An Event usually represents a set of lessons about a subject. It demands a set of times and resources to occur. This assignment is the main goal of any timetabling solver. Events may be grouped into an Event Group. A timeslot assigned to an event is called a Meet, and a resource assigned to an event is called a Task. Every XHSTT solver is also responsible for breaking an event into sub-events to be spread over the days whenever it is necessary. Other kinds of events, such as meetings, are allowed by the model (Post et al. 2014). An event has the following attributes:

  • duration, which represents the number of times that should be assigned to an event;

  • workload, which will be added to the total workload of resources assigned to the event (optional);

  • preassigned resources to attend the event (optional); and

  • preassigned timeslots to attend the event (optional).

2.4 Constraints

Post et al. (2014) groups the Constraints into three categories: basic scheduling constraints, event constraints, and resource constraints. The objective function f(.) is calculated in terms of violations of the constraints. These violations are penalized according to the weight of each constraint, defining a minimization problem. They are also divided into hard constraints, whose attendance is mandatory, and soft constraints, whose attendance is desirable. Each instance can define whether a constraint is hard or soft and its weight. For more details, please refer to Post et al. (2014). A mathematical programming formulation of all XHSTT constraints is given by Kristiansen et al. (2014).

2.4.1 Basic scheduling constraints

  • Assign Time assigns the required number of timeslots to each event;

  • Assign Resource assigns the required resources to each event;

  • Prefer Times indicates that some events have preference for particular timeslots; and

  • Prefer Resources indicates that some events have preference for particular resources.

2.4.2 Event constraints

  • Link Events Schedules a set of events to the same timeslots;

  • Spread Events Specifies that the number of occurrences of an event in a timeslot group should lie between a minimum and a maximum value.

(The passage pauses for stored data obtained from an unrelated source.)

-- ==== Sys2Proof/Machine/Blob.lean ====
section
/-! DEFINITION. The blob of a migration (R380), composed with the checks of R379 in the cc in which `SAVE` dispatches. -/

namespace Sys2Proof.Machine

/-! ## The blob (R380) -/

/-- Bytes of the fixed sections behind the header: thread, measurements, nonce counters. -/
def blobFixed : Nat := 5184 + 384 + 32

/-- Length of a blob of K keys and R regions. -/
def blobLength (k r : Nat) : Nat := (64 + blobFixed + 64 * k + 32 * r + 63) / 64 * 64

/-- IV of a blob. -/
def blobIv : Bytes := [0x4B, 0x4D, 0x49, 0x47, 0, 0, 0, 0, 0, 0, 0, 0]

/-- Header bytes 0 to 47. -/
def blobHead (srcNode srcPart dstNode dstPart r k n : Nat) : Bytes :=
  padTo 48 ([0x4B, 0x4D, 0x49, 0x47] ++ natLe 2 1 ++ [0, 0] ++ natLe 4 (blobLength k n) ++ natLe 2 srcNode ++ natLe 1 srcPart ++ [0]
    ++ natLe 2 dstNode ++ natLe 1 dstPart ++ [0] ++ natLe 2 r ++ natLe 2 k ++ natLe 2 n)

/-- The key of a blob (R378). -/
def blobKey (key : Key) (srcNode srcPart dstNode dstPart r : Nat) : Key :=
  kdfKey key (label Purpose.migr srcNode srcPart dstNode dstPart 0 r)

/-- Handle of an entry. -/
def handleOf (index gen : Nat) : Nat := index + gen * 4096

/-- Live KEY handles of a thread but the one of a slot: handle and slot, by rising index. -/
def Dev.keyHandles (d : Dev) (n b : Nat) : List (Nat × Nat) :=
  let t := d.th n
  t.handles.filterMap fun e =>
    if e.1 / 4096 = HKind.code .key && e.2.st = .live && e.2.slot ≠ b then
      some (handleOf (e.1 % 4096) (t.handle .key (e.1 % 4096)).gen, e.2.slot)
    else none

/-- Live regions of a thread: slot and region. -/
def Dev.regionsOf (d : Dev) (n : Nat) : List (Nat × Region) := d.regions.filter fun e => e.2.st = .live && e.2.thread = n

/-- The thread section. -/
def Thread.section (t : Thread) : Bytes :=
  let head : Bytes := natLe 1 t.issueRow ++ natLe 1 t.fifo.length ++ natLe 1 (b2n t.halted) ++ natLe 1 t.haltRow ++ natLe 4 t.cookie.toNat
  let rows : Bytes := (List.range 256).flatMap fun i => natLe 16 (tget t.rows 0 i).toNat
  let events : Bytes := t.fifo.flatMap fun e => natLe 16 e.toNat
  padTo 64 head ++ rows ++ padTo 1024 events

/-- The measurements and the nonce counters. -/
def Part.section (p : Part) : Bytes :=
  ((List.range 8).flatMap fun i => digestBytes (tget p.measure 0 i)) ++ natLe 8 p.keptFor.toNat ++ natLe 8 p.sumFloor ++ natLe 8 p.multicast
    ++ natLe 8 p.txFloor

/-- A key entry. -/
def Dev.keyEntry (d : Dev) (e : Nat × Nat) : Bytes :=
  let l := d.slot e.2
  padTo 64 (keyBytes l.key ++ natLe 8 l.attr.toNat ++ natLe 2 e.1)

/-- A region is carried: every page of it is in export form (R380). -/
def Region.carried (r : Region) : Bool := r.keyIsExport

/-- A region entry. -/
def regionEntry (r : Region) : Bytes :=
  padTo 32 (natLe 2 (handleOf r.index r.gen) ++ natLe 1 r.kind.toNat ++ natLe 1 r.log2 ++ natLe 6 r.base
    ++ natLe 1 (r.dma.toNat + r.dbg.toNat * 4) ++ natLe 1 (b2n r.carried) ++ natLe 2 ((r.exportKey.getD 0).toNat) ++ natLe 2 r.epoch)

/-! ## What `SAVE` and `RESTORE` read as they dispatch (R379, R384) -/

/-- A consent, as PORCH.MIGRATE holds it, is armed and names handle b (R379, R381). -/
def consents (v : Word) (h : Nat) : Bool := v.getLsbD 63 && fld v.toNat 0 16 = h

/-- Node and partition a consent names (R388). -/
def peerOf (v : Word) : Nat × Nat := (fld v.toNat 16 14, fld v.toNat 30 5)

/-- A region only some of whose pages are in export form (R379). -/
def Region.partly (r : Region) : Bool := !r.carried && decide (0 < r.exportedPages)

/-- The checks of R379. -/
def Dev.saveRefusal (d : Dev) (n : Nat) (s : Step) : Option Byte :=
  let p := d.part n
  let t := d.th n
  if s.d % 64 ≠ 0 || !d.hall.nodeValid || p.st ≠ .frozen || decide (0xFFFE ≤ p.restoreCount) then some Status.badField
  else if !consents p.migrate s.b then some Status.denied
  else if !t.flights.isEmpty || t.jobs ≠ 0 || t.pageOut ≠ 0 || (d.regionsOf n).any fun e =>
      e.2.square.isSome || e.2.newSlot.isSome || e.2.partly then some Status.badField
  else none

/-- The blob of a partition as it stands: header, body under k_mig, tag apart. -/
def Dev.blob (d : Dev) (n b : Nat) : Bytes × Bytes :=
  let p := d.part n
  let (node, part) := peerOf p.migrate
  let keys := d.keyHandles n b
  let regs := d.regionsOf n
  let r := p.restoreCount + 1
  let head := blobHead d.hall.node.toNat n node part r keys.length regs.length
  let body : Bytes := (d.th n).section ++ p.section ++ keys.flatMap d.keyEntry ++ regs.flatMap fun e => regionEntry e.2
  let body := padTo (blobLength keys.length regs.length - 64) body
  let (c, tag) := gcmSeal (blobKey (d.slot b).key d.hall.node.toNat n node part r) blobIv head body
  (head ++ List.replicate 16 0 ++ c, tag)

/-- `SAVE` and `RESTORE` use the consent as it stands when they dispatch (R384); `SAVE` is judged by, and composes its blob from, the
partition's state of that cc (R379): the tag behind the rest. -/
def Dev.migrDispatch (d : Dev) (op : Opc) (x : Flight) : Flight :=
  match op with
  | .save =>
    let sealed := (x.bSlot.map fun b => d.blob x.slot b).getD ([], [])
    { x with consent := (d.part x.slot).migrate, ruling := d.saveRefusal x.slot (Step.of x.step), report := sealed.1 ++ sealed.2 }
  | .restore => { x with consent := (d.part x.slot).migrate }
  | _ => x

end Sys2Proof.Machine
end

This constraint can be used, for example, to define a daily limit of lessons of a given subject;

  • Avoid Split Assignments Assigns the same resources to all occurrences of the same event. With this constraint, for example, one can enforce the assignment of all occurrences of an event to the same room;

  • Distribute Split Events Places limits on the number of sub-events of a particular duration that may be derived from an event. This constraint may be important in some institutions, since a large number of consecutive lessons of the same subject can affect the performance of the students; and

  • Split Events Limits the number of non-consecutive meets that an event can be scheduled and its duration. One example of this constraint is to ensure that an event of duration four is split into two sub-events of duration two.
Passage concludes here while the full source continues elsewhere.